▽

-- ==== Sys2Proof/Syntax.lean ====
section
/-!
DEFINITION. Instr: the commands of the FV20, one constructor for each row of the table of operations and events.
Each docstring names the row's rule in spec/; the operands are what the row's event carries.
-/
namespace Sys2Proof
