-- ==== Sys2Proof/Machine/Bits.lean ====
section
/-!
DEFINITION. Bytes and numbers: little-endian and big-endian conversions, bit fields, signed reading.
-/
namespace Sys2Proof.Machine

/-- The number that bytes spell, lowest byte first (R201, R209 and the register words). -/
def leNat : List Byte → Nat
  | [] => 0
  | b :: r => b.toNat + 256 * leNat r

/-- The low `k` bytes of a number, lowest first. -/
def leBytes (k n : Nat) : List Byte :=
  match k with
  | 0 => []
  | k + 1 => BitVec.ofNat 8 n :: leBytes k (n / 256)

/-- The number that bytes spell, highest byte first. -/
def beNat (l : List Byte) : Nat := l.foldl (fun a b => 256 * a + b.toNat) 0

/-- The low `k` bytes of a number, highest first. -/
def beBytes (k n : Nat) : List Byte := (leBytes k n).reverse

/-- Bits [lo + len - 1 : lo] of a number. -/
def bits (n lo len : Nat) : Nat := (n >>> lo) % 2 ^ len

/-- One bit of a number. -/
def bit (n i : Nat) : Bool := n.testBit i

/-- The number of a Boolean. -/
def b2n (b : Bool) : Nat := if b then 1 else 0


/-- Number of significant bits of a number. -/
def bitLen (n : Nat) : Nat := if n = 0 then 0 else Nat.log2 n + 1

/-- A `k`-byte slice of a byte list from `o`; bytes beyond the end read as 0. -/
def sliceBytes (l : List Byte) (o k : Nat) : List Byte :=
  let r := (l.drop o).take k
  r ++ List.replicate (k - r.length) 0

/-- The little-endian number in `k` bytes of a byte list from `o`. -/
def fieldLe (l : List Byte) (o k : Nat) : Nat := leNat (sliceBytes l o k)

/-- ASCII bytes of a label. -/
def ascii (s : String) : List Byte := s.toList.map fun c => BitVec.ofNat 8 c.toNat

/-- Saturating increment of a counter of width `w`. -/
def satAdd {w : Nat} (a : BitVec w) (n : Nat) : BitVec w :=
  if a.toNat + n < 2 ^ w then BitVec.ofNat w (a.toNat + n) else BitVec.allOnes w

/-- Ceiling division. -/
def cdiv (a b : Nat) : Nat := (a + b - 1) / b

/-- The numbers `lo, lo + 1, …`, `n` of them. -/
def rangeFrom (lo : Nat) : Nat → List Nat
  | 0 => []
  | n + 1 => lo :: rangeFrom (lo + 1) n

end Sys2Proof.Machine
end

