-- ==== Sys2Proof/Machine/FpFun.lean ====
section
/-!
DEFINITION. The four-period functions of the vector cells and the square roots of the health and declension units
(R153, Table 05.4, R145, R239): each computes enough bits of the exact result and rounds once.
Square root, reciprocal and reciprocal root are exact up to their last bit; 2^x and log2 x are evaluated in 192-bit fixed
point (DEDUCED, log entry 112).
-/
namespace Sys2Proof.Machine

/-- The integer square root, bit by bit from bit `i - 1` down, on top of root `r`. -/
def isqrtAux (n : Nat) : Nat → Nat → Nat
  | 0, r => r
  | i + 1, r => let t := r + 2 ^ i; isqrtAux n i (if t * t ≤ n then t else r)

/-- The largest r with r * r ≤ n. -/
def isqrt (n : Nat) : Nat := isqrtAux n (bitLen n / 2 + 1) 0

/-- A root with at least 40 bits: s · 2^k with whether it is inexact. -/
def sqrtParts (m : Nat) (e : Int) : Nat × Int × Bool :=
  let m2 := if e % 2 = 0 then m else 2 * m
  let e2 := if e % 2 = 0 then e else e - 1
  let n := m2 <<< 96
  let s := isqrt n
  (s, e2 / 2 - 48, s * s != n)

/-- Correctly rounded FP32 square root (R145, R239). A negative operand gives the default NaN. -/
def fSqrt (a : W32) : W32 :=
  match f32 a with
  | .nan => nan32
  | .inf neg => if neg then nan32 else a
  | .fin neg m e =>
    if m = 0 then a
    else if neg then nan32
    else
      let (s, k, st) := sqrtParts m e
      BitVec.ofNat 32 (Fmt.fp32.arith (.fin false s k) st).1

/-- Correctly rounded FP32 quotient (R243, R252). -/
def fDiv (a b : W32) : W32 :=
  match f32 a, f32 b with
  | .nan, _ => nan32
  | _, .nan => nan32
  | .inf _, .inf _ => nan32
  | .inf x, .fin y _ _ => BitVec.ofNat 32 (Fmt.fp32.infBits (x != y))
  | .fin x _ _, .inf y => BitVec.ofNat 32 (Fmt.fp32.signBit (x != y))
  | .fin x m e, .fin y n g =>
    if n = 0 then (if m = 0 then nan32 else BitVec.ofNat 32 (Fmt.fp32.infBits (x != y)))
    else
      let q := m * 2 ^ 72
      BitVec.ofNat 32 (Fmt.fp32.arith (.fin (x != y) (q / n) (e - g - 72)) (q % n != 0)).1

/-- `VRCP` (R153, Table 05.4). -/
def fRcp (a : W32) : W32 × Flags :=
  match f32 a with
  | .nan => (nan32, {})
  | .inf neg => (BitVec.ofNat 32 (Fmt.fp32.signBit neg), {})
  | .fin neg m e =>
    if m = 0 then (BitVec.ofNat 32 (Fmt.fp32.infBits neg), {})
    else
      let n := 2 ^ 72
      let r := Fmt.fp32.arith (.fin neg (n / m) (-72 - e)) (n % m != 0)
      (BitVec.ofNat 32 r.1, r.2)

/-- `VRSQRT` (R153, Table 05.4). -/
def fRsqrt (a : W32) : W32 × Flags :=
  match f32 a with
  | .nan => (nan32, {})
  | .inf neg => if neg then (nan32, { inv := true }) else (0, {})
  | .fin neg m e =>
    if m = 0 then (BitVec.ofNat 32 (Fmt.fp32.infBits neg), {})
    else if neg then (nan32, { inv := true })
    else
      let m2 := if e % 2 = 0 then m else 2 * m
      let e2 := if e % 2 = 0 then e else e - 1
      let n := 2 ^ 144
      let s := isqrt (n / m2)
      let r := Fmt.fp32.arith (.fin false s (-72 - e2 / 2)) (s * s * m2 != n)
      (BitVec.ofNat 32 r.1, r.2)

/-- Fixed-point places of 2^x and log2 x. -/
def fixP : Nat := 192

/-- ln 2 in fixed point: the sum of 1 / (k 2^k). -/
def ln2Aux : Nat → Nat
  | 0 => 0
  | k + 1 => ln2Aux k + 2 ^ (fixP + 16) / ((k + 1) * 2 ^ (k + 1))
/-- ln 2, `fixP` places. -/
def ln2Fix : Nat := ln2Aux (fixP + 16) / 2 ^ 16

/-- The exponential series from term `k` for `n` terms: `t` is the present term. -/
def expAux (y : Nat) : Nat → Nat → Nat → Nat
  | 0, _, _ => 0
  | n + 1, k, t => t + expAux y n (k + 1) (t * y / 2 ^ fixP / k)

/-- 2^(f / 2^fixP) in fixed point, for f below 2^fixP. -/
def exp2Fix (f : Nat) : Nat := expAux (f * ln2Fix / 2 ^ fixP) 60 1 (2 ^ fixP)

/-- `VEXP2` (R153, Table 05.4). -/
def fExp2 (a : W32) : W32 × Flags :=
  match f32 a with
  | .nan => (nan32, {})
  | .inf neg => if neg then (0, {}) else (BitVec.ofNat 32 (Fmt.fp32.infBits false), {})
  | .fin neg m e =>
    if m = 0 then (one32, {})
    else if decide (12 < (bitLen m : Int) + e) then
      if neg then (0, { unf := true, inx := true }) else (BitVec.ofNat 32 (Fmt.fp32.infBits false), { ovf := true, inx := true })
    else
      let x : Int := ((m <<< (e + fixP).toNat : Nat) : Int) * (if neg then -1 else 1)
      let n := Int.fdiv x (2 ^ fixP : Nat)
      let f := (x - n * (2 ^ fixP : Nat)).toNat
      let r := if f = 0 then Fmt.fp32.arith (.fin false 1 n) false
        else Fmt.fp32.arith (.fin false (exp2Fix f) (n - fixP)) true
      (BitVec.ofNat 32 r.1, r.2)

/-- The series of the inverse hyperbolic tangent: `z2` is z squared, `t` the present power of z. -/
def atanhAux (z2 : Nat) : Nat → Nat → Nat → Nat
  | 0, _, _ => 0
  | n + 1, k, t => t / (2 * k + 1) + atanhAux z2 n (k + 1) (t * z2 / 2 ^ fixP)

/-- log2 of a significand y / 2^fixP in [1, 2), in fixed point. -/
def log2Fix (y : Nat) : Nat :=
  let one := 2 ^ fixP
  let z := (y - one) * one / (y + one)
  2 * atanhAux (z * z / one) 80 0 z * one / ln2Fix

/-- `VLOG2` (R153, Table 05.4). -/
def fLog2 (a : W32) : W32 × Flags :=
  match f32 a with
  | .nan => (nan32, {})
  | .inf neg => if neg then (nan32, { inv := true }) else (a, {})
  | .fin neg m e =>
    if m = 0 then (BitVec.ofNat 32 (Fmt.fp32.infBits true), {})
    else if neg then (nan32, { inv := true })
    else
      let k := bitLen m - 1
      let n : Int := (k : Int) + e
      let y := m <<< (fixP - k)
      if y = 2 ^ fixP then
        let r := Fmt.fp32.arith (Fv.ofInt n) false
        (BitVec.ofNat 32 r.1, r.2)
      else
        let v : Int := n * (2 ^ fixP : Nat) + log2Fix y
        let r := Fmt.fp32.arith (.fin (decide (v < 0)) v.natAbs (-(fixP : Int))) true
        (BitVec.ofNat 32 r.1, r.2)

end Sys2Proof.Machine
end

△

◆ **Directions**
The lines of the records that contain the string "decide" should be located and copied.

◆ **Answer below**
    else if decide (12 < (bitLen m : Int) + e) then
        let r := Fmt.fp32.arith (.fin (decide (v < 0)) v.natAbs (-(fixP : Int))) true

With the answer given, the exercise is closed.